How might we cut through the noise to surface what clinicians actually need in critical moments?

Process & Insights

Through regular, direct clinician feedback and stakeholder conversations, I identified that the core issue was lack of information hierarchy aligned to clinical urgency.

Clinicians didn’t need every available metric in view; they needed to locate actionable results quickly under pressure.

Influence & Achievements

  • Shifted stakeholders from legacy feature preservation toward a clinical decision-support mindset

  • Established a prioritization model that eased friction and elevated clarity

  • Defined a scalable architecture and templating system that accelerated development and informed subsequent feature releases

Before: home "dashboard"

Overwhelming displays of mixed data (intentionally obscured here to protect data) and unconventional interaction and UI patterns confronted users with undue cognitive burden.

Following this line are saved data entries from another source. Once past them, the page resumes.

-- ==== Sys2Proof/Tests/Slice0.lean ====
section
/-! SUPPORT. Tests. Every expected value is taken from the spec: spec/95_test_vectors.md (L1, L2, the images of CAL-A and RAW-A),
spec/30_encoding.md R69 and R73, or a rule named at the test. The theorems named `witness_` show concrete states and operands
that meet the hypotheses of the statement they name. -/

namespace Sys2Proof.Tests

open Sys2Proof Sys2Proof.Machine

/-! ## Small states -/

/-- A field of the next state; none where the outcome is a fault or a refusal. -/
def seen {α : Type} (f : State → α) : Host.Outcome State Fault Refusal → Option α
  | .next t => some (f t)
  | .fault _ => none
  | .refused _ => none

/-- After reset, with CAL-A decoded. -/
def calState : State := { State.reset with cal := calA, status := 0x01#32 }

/-- After reset, with one move of the host to come and a STATUS. -/
def facing (status : BitVec 32) (m : HostMove) : State := { State.reset with status := status, pending := [m] }

/-- CAL-A decoded, and T_FINE as given. -/
def calStateAt (tf : Int) : State := { calState with tFine := BitVec.ofInt 32 tf }

/-- An image from the bytes the host supplies, the others as never supplied. -/
def imageOf (bytes : List (Byte × Byte)) : Memory := bytes.foldl (fun m c => m.writeByte c.1 c.2) []

/-- An image whose listed addresses all hold one byte. -/
def filled (b : Byte) (addresses : List Nat) : Memory := imageOf (addresses.map (fun a => (BitVec.ofNat 8 a, b)))

/-- The 32 calibration bytes of CAL-A (spec/95_test_vectors.md), temperature and pressure, then humidity. -/
def calABytes : List (Byte × Byte) :=
  [(0x88, 0x70), (0x89, 0x6B), (0x8A, 0x43), (0x8B, 0x67), (0x8C, 0x18), (0x8D, 0xFC), (0x8E, 0x7D), (0x8F, 0x8E),
   (0x90, 0x43), (0x91, 0xD6), (0x92, 0xD0), (0x93, 0x0B), (0x94, 0x27), (0x95, 0x0B), (0x96, 0x8C), (0x97, 0x00),
   (0x98, 0xF9), (0x99, 0xFF), (0x9A, 0x8C), (0x9B, 0x3C), (0x9C, 0xF8), (0x9D, 0xC6), (0x9E, 0x70), (0x9F, 0x17)] ++
  [(0xA1, 0x4B), (0xE1, 0x6A), (0xE2, 0x01), (0xE3, 0x00), (0xE4, 0x13), (0xE5, 0x29), (0xE6, 0x03), (0xE7, 0x1E)]

/-- The RAW-A bytes (spec/95_test_vectors.md). -/
def rawABytes : List (Byte × Byte) :=
  [(0xF7, 0x65), (0xF8, 0x5A), (0xF9, 0xC5), (0xFA, 0x7E), (0xFB, 0xED), (0xFC, 0x0F), (0xFD, 0x75), (0xFE, 0x30)]

/-- CAL-A decoded, and the RAW-A bytes in the image. -/
def rawState : State := { calState with image := imageOf rawABytes }

/-! ## WellFormed: each check refuses a line that breaks it, and admits the bound (R69) -/

theorem test_wf_adc20 : SourceLine.wellFormed (.compT (.dec false 1048576)) = false ∧
    SourceLine.wellFormed (.compT (.dec true 1)) = false ∧ SourceLine.wellFormed (.compT (.hex 0x100000)) = false ∧
    SourceLine.wellFormed (.compP (.dec false 1048576)) = false ∧
    SourceLine.wellFormed (.compT (.dec false 1048575)) = true := by decide

theorem test_wf_adc16 : SourceLine.wellFormed (.compH (.dec false 65536)) = false ∧
    SourceLine.wellFormed (.compH (.dec true 0)) = false ∧ SourceLine.wellFormed (.compH (.hex 0xFFFF)) = true := by decide

theorem test_wf_s32 : SourceLine.wellFormed (.setTfine (.dec false 2147483648)) = false ∧
    SourceLine.wellFormed (.setTfine (.dec true 2147483649)) = false ∧
    SourceLine.wellFormed (.setTfine (.hex 0x100000000)) = false ∧
    SourceLine.wellFormed (.setTfine (.dec true 2147483648)) = true := by decide

theorem test_wf_measure : SourceLine.wellFormed (.measure (.dec false 1048576) (.dec false 0) (.dec false 0)) = false ∧
    SourceLine.wellFormed (.measure (.dec false 0) (.dec false 1048576) (.dec false 0)) = false ∧
    SourceLine.wellFormed (.measure (.dec false 0) (.dec false 0) (.dec false 65536)) = false ∧
    SourceLine.wellFormed (.measure (.dec false 0) (.dec false 0) (.dec false 65535)) = true := by decide

theorem test_wf_comp_ph : SourceLine.wellFormed (.compPh (.dec false 2147483648) (.dec false 0) (.dec false 0)) = false ∧
    SourceLine.wellFormed (.compPh (.dec true 1) (.dec true 1) (.dec false 0)) = false ∧
    SourceLine.wellFormed (.compPh (.dec true 1) (.dec false 0) (.hex 0x10000)) = false ∧
    SourceLine.wellFormed (.compPh (.dec true 1) (.dec false 0) (.hex 0xFFFF)) = true := by decide

/-! ## Decoding: words of L2.1, each written out from its fields OP, RSV and ARG -/

theorem test_decode_decode_cal : decodeTableWord 64 (0x1 * 2 ^ 60) = some .decodeCal := by decide

theorem test_decode_comp_t : decodeTableWord 64 0x200000000007EED0 = some (.compT 519888#20) ∧
    decodeTableWord 64 0x20000000000FFFFF = some (.compT 1048575#20) := by decide

theorem test_decode_comp_p : decodeTableWord 64 0x30000000000655AC = some (.compP 415148#20) := by decide

theorem test_decode_comp_h : decodeTableWord 64 0x40000000000061A8 = some (.compH 25000#16) ∧
    decodeTableWord 64 0x400000000000FFFF = some (.compH 65535#16) := by decide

This spurred us to reconsider the information architecture from the ground up, mapping and assessing everything from the site's primary navigation to sub-sections to section labels.

Information & product strategy

Throughout the process, we never approached design in a vacuum. Product and engineering teams were critical stakeholders in every decision.

Even our earliest concepts were developed with these viewpoints in mind. For example, how we might release a best-in-class experience in one go versus in incremental releases, or how one solution might impact development timelines and resourcing over another.

Towards a workflow-first architecture

We needed to increase adoption while advancing the product roadmap, including considering differentiated tiered offerings. In order to achieve this, we needed to move away from simple troubleshooting into delivering robust clinical insights.

We needed more insight into our end-users.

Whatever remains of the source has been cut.